“Blind”: Seeing is not believing in tricky Norwegian drama

BLIND

Eskil Vogt’s “Blind” is about a writer who goes blind while in her mid-30s. But don’t think for a moment this is your standard drama about a character dealing with her disability, her human spirit triumphant. Instead, it’s a playful and knotty puzzle of a film about what can happen inside an imaginative mind, one that’s suddenly had one of its key links to the outside world cut off. The film premiered at the 2014 Sundance Film Festival and is now out on DVD from Zeitgeist Films.

Ingrid (Ellen Dorrit Petersen) is the writer, for whom blindness began as a small smudge on her vision. Unwilling to navigate the outside world, she stays inside her chilly white Oslo apartment. Her disconnection with the world around her is more than physical — relations with her husband Morten (Henrik Rafaelsen) have grown strained, and Ingrid imagines that he sneaks into the apartment to silently watch her stumble around. (That may be true, or it may not.)

We’re also presented with another character, Einar (Marius Kolbenstvedt), a lonely man whose interactions with other people are entirely visual, whether he’s surfing Internet porn or peeping at the woman in the apartment across the street. Einar’s adventures in Internet porn, exploring one fetish and than another, are chronicled by Ingrid in hilariously dry voiceover narration.

In a scene that’s emblematic of the film’s playful narrative and shifting perspectives, we watch Einar as he watches the woman across the street, as she slips into a negligee, rubs lotion absent-mindedly on her skin, pads around the apartment. It’s an erotically-charged scene.
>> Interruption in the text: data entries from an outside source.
-- ==== Sys2Proof/Machine/Takeover.lean ====
section
/-!
DEFINITION. Takeovers (R424 to R434, R543): claims, grants and refusals, the planned yield, adoption, solo operation.
-/

namespace Sys2Proof.Machine

/-! ## What a takeover writes -/

/-- Applies a change to the redundancy unit of a die. -/
def Die.onRed (x : Die) (f : Red → Red) : Die := { x with red := f x.red }
def Die.onTakeover (x : Die) (f : Takeover → Takeover) : Die := x.onRed (fun r => { r with takeover := r.takeover.map f })

/-- A TAKEOVER record (R411): 0 claim, 1 service resumed, 2 yielded, 3 refused; the die now Declarer; the gap. -/
def takeoverEvent (s : State) (d : DieId) (code : Nat) (decl : DieId) (gap : Nat) : State :=
  event s d evTakeover (leBytes 1 code ++ leBytes 1 decl.num ++ leBytes 4 gap)

/-- The slaving error belongs to a Dummy: a die that becomes Declarer has offset 0 and no error (R93). -/
def Die.unslaved (x : Die) : Die :=
  { (x.setReg Reg.TIM_SLAVE_OFS 0).setRf Reg.TIM_STATUS F.TIM_STATUS_SLAVE_ERR 0 with clock := { x.clock with slaveSince := none } }

/-- ROLE and TAKEOVER of a die. -/
def setRole (s : State) (d : DieId) (role taking : Nat) : State :=
  setMode (if role = 1 then s.onDie d (·.unslaved) else s) d
    (fun w => fput F.RED_MODE_TAKEOVER (fput F.RED_MODE_ROLE w role) taking)

/-- A command ends on whichever die holds it. -/
def finishAny (s : State) (id status result : Nat) : State :=
  finish (finish s .cd0 id status result 0 0) .cd1 id status result 0 0

/-- A die is a Dummy that can take over (R426). -/
def readyDummy (s : State) (d : DieId) : Bool := (s.die d).isDummy && !(s.die d).inResync && (s.die d.peer).peerOk

/-- A Declarer that has been triggered to yield and has not reached Y (R430). -/
def Die.yielding (x : Die) : Bool :=
  match x.red.takeover with | some t => !t.claimant && t.yieldAt.isNone && x.isDecl | none => false

/-! ## Requests that are not executed here any more (R430, R432) -/

/-- Descriptors of a die's rings that wait for validation and change the fabric complete with NOT_DECLARER. -/
def rejectFetched (s : State) (d : DieId) : State :=
  (List.range 4).foldl (fun s f => (List.range 8).foldl (fun s r =>
    let l := ((s.die d).ring f r).fetched
    let fab (e : Nat × Nat × List Byte) : Bool := changesFabric (dOpcode e.2.2)
    let s1 := s.onDie d (·.onRing f r (fun g => { g with fetched := g.fetched.filter (fun e => !fab e) }))
    (l.filter fab).foldl (fun s e => complete s d (descOrigin f r e.1 e.2.2) stNotDecl 0 0 0) s1) s) s

/-- The fabric commands of a die that have not begun complete with NOT_DECLARER. -/
def rejectReading (s : State) (d : DieId) : State :=
  ((s.die d).cmds.filter (fun c => !c.begun && changesFabric (dOpcode c.desc))).foldl (fun s c =>
    finish s d c.id stNotDecl 0 0 0) s

/-- The fabric commands that a former Declarer has begun: those its peer holds end without a completion here, those it does not hold
with NOT_DECLARER; requests by VSP are lost. -/
def leaveCommands (s : State) (d : DieId) : State :=
  let kept := (s.die d.peer).red.held.map (fun h => h.1.id)
  ((s.die d).cmds.filter (fun c => c.begun && changesFabric (dOpcode c.desc))).foldl (fun s c =>
    let drop (s : State) : State := s.onDie d (fun x => { x with cmds := x.cmds.filter (fun (e : Cmd) => e.id ≠ c.id) })
    match c.origin with
    | .ring .. => if kept.contains c.id then drop s else finish s d c.id stNotDecl 0 0 0
    | _ => drop s) s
But later, Vogt replays the same scene from the woman’s perspective — she’s a lonely single mother trying to cope with an unanticipated weekend without her beloved daughter to keep her company.
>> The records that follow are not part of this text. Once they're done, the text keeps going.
/-- The boot ROM chooses a slot and sets MTX_REMAP (R505, R506); firmware reports that it started, or after 2 s the slot fails and the boot
repeats; boot complete waits up to 100 ms for the peer, and a die alone becomes Declarer (R62). Each row acts only in its phase. -/
def Obligations.BootProceeds : Prop :=
  ∀ (d : DieId) (s : State), let x := s.die d
    (x.booting = none → Makes (.mtxRemapSet d) s s ∧ Makes (.bootStartedWrite d) s s ∧ Makes (.bootWatchdog d) s s ∧
      Makes (.bootReplaceTimeout d) s s ∧ Makes (.bootComplete d) s s) ∧
    (∀ a, x.life = .booting a →
      (x.rbit Reg.MTX_REMAP F.MTX_REMAP_REMAP = true → Makes (.mtxRemapSet d) s s ∧
        Makes (.bootStartedWrite d) s (s.onDie d (fun x => (x.setRf Reg.RST_BOOT F.RST_BOOT_STARTED 1).onAon (fun a => { a with remapAt := none })))) ∧
      (x.rbit Reg.MTX_REMAP F.MTX_REMAP_REMAP = false → Makes (.bootStartedWrite d) s s) ∧
      (∀ i, x.rbit Reg.MTX_REMAP F.MTX_REMAP_REMAP = false → x.romBusy = false → bootSlot s d = some i → Answers (.mtxRemapSet d) s (fun t =>
        let y := t.die d
        y.rf Reg.RST_BOOT F.RST_BOOT_SLOT = i ∧ y.reg Reg.RST_FW_VER = s.slotVersion d i % 2 ^ 32 ∧ y.rf Reg.MTX_REMAP F.MTX_REMAP_REMAP = 1 ∧
        y.aon.remapAt = some s.ticks)) ∧
      (x.aon.remapAt = none → Makes (.bootWatchdog d) s s) ∧
      (∀ r, x.aon.remapAt = some r →
        (s.ticks - r < 2 * secT → Makes (.bootWatchdog d) s s) ∧
        (2 * secT ≤ s.ticks - r → Answers (.bootWatchdog d) s (fun t => let y := t.die d
          y.life = .booting a ∧ y.reg Reg.RST_CAUSE = 0x80 ∧ y.aon.remapAt = none ∧
          y.aon.failedSlots = x.aon.failedSlots ||| BitVec.ofNat 2 (2 ^ x.rf Reg.RST_BOOT F.RST_BOOT_SLOT)))) ∧
      (s.ticks - a < 5 * secT → Makes (.bootReplaceTimeout d) s s) ∧
      (5 * secT ≤ s.ticks - a → Makes (.bootReplaceTimeout d) s (s.onDie d (fun x => x.onAon (fun a => { a with replace := true })))) ∧
      (x.rbit Reg.RST_BOOT F.RST_BOOT_STARTED = false → Makes (.bootComplete d) s s) ∧
      (x.rbit Reg.RST_BOOT F.RST_BOOT_STARTED = true → (s.die d.peer).booting.isSome = true → (∀ b : Fin 8, (s.bank b).blind.on = false) →
        Answers (.bootComplete d) s (fun t => (t.die d).life = .waiting s.ticks ∧ (t.die d).aon.heldLong = false ∧ (t.die d).red.lastReport = s.ticks))) ∧
    (∀ a, x.life = .waiting a →
      (s.ticks - a < 100 * msT → Makes (.roleWaitExpiry d) s s) ∧
      (100 * msT ≤ s.ticks - a → (s.die d.peer).isDecl = false → Answers (.roleWaitExpiry d) s (fun t => let y := t.die d
        y.life = .up ∧ y.rf Reg.RED_MODE F.RED_MODE_ROLE = 1 ∧ y.base = mSelfCal ∧ y.rf Reg.RED_STATUS F.RED_STATUS_SOLO = 1 ∧
        y.red.absentSince = some a))) ∧
    ((∀ a, x.life ≠ .waiting a) → Makes (.roleWaitExpiry d) s s)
As the film goes on, the narrative gets more and more fractured — Einar and Morten, old college friends, meet in a coffee shop, but as the camera cuts back and forth sometimes they’re on a train together. Gradually, it becomes clear that Ingrid is not just narrating these encounters — she may be manipulating them as well.

Blind, Sundance Film Festival 2014

While “Blind” is Vogt’s first film as a director, he co-wrote “Reprise” and “Oslo August 31st” with director Joachim Trier, and “Blind” has the unconventional storytelling of the former and the emotional honesty of the latter.  It’s the dance between the two — the heady ideas and the depth of feeling — that make “Blind” such a joy to watch, keeping it from being either an exercise in meta or in pathos.

Instead, it becomes a resonant and sexy film about perception — how we see each others and ourselves, and how easy it is to slip down the rabbit hole of our own misperceptions. For a film called “Blind,” it sees a lot about us.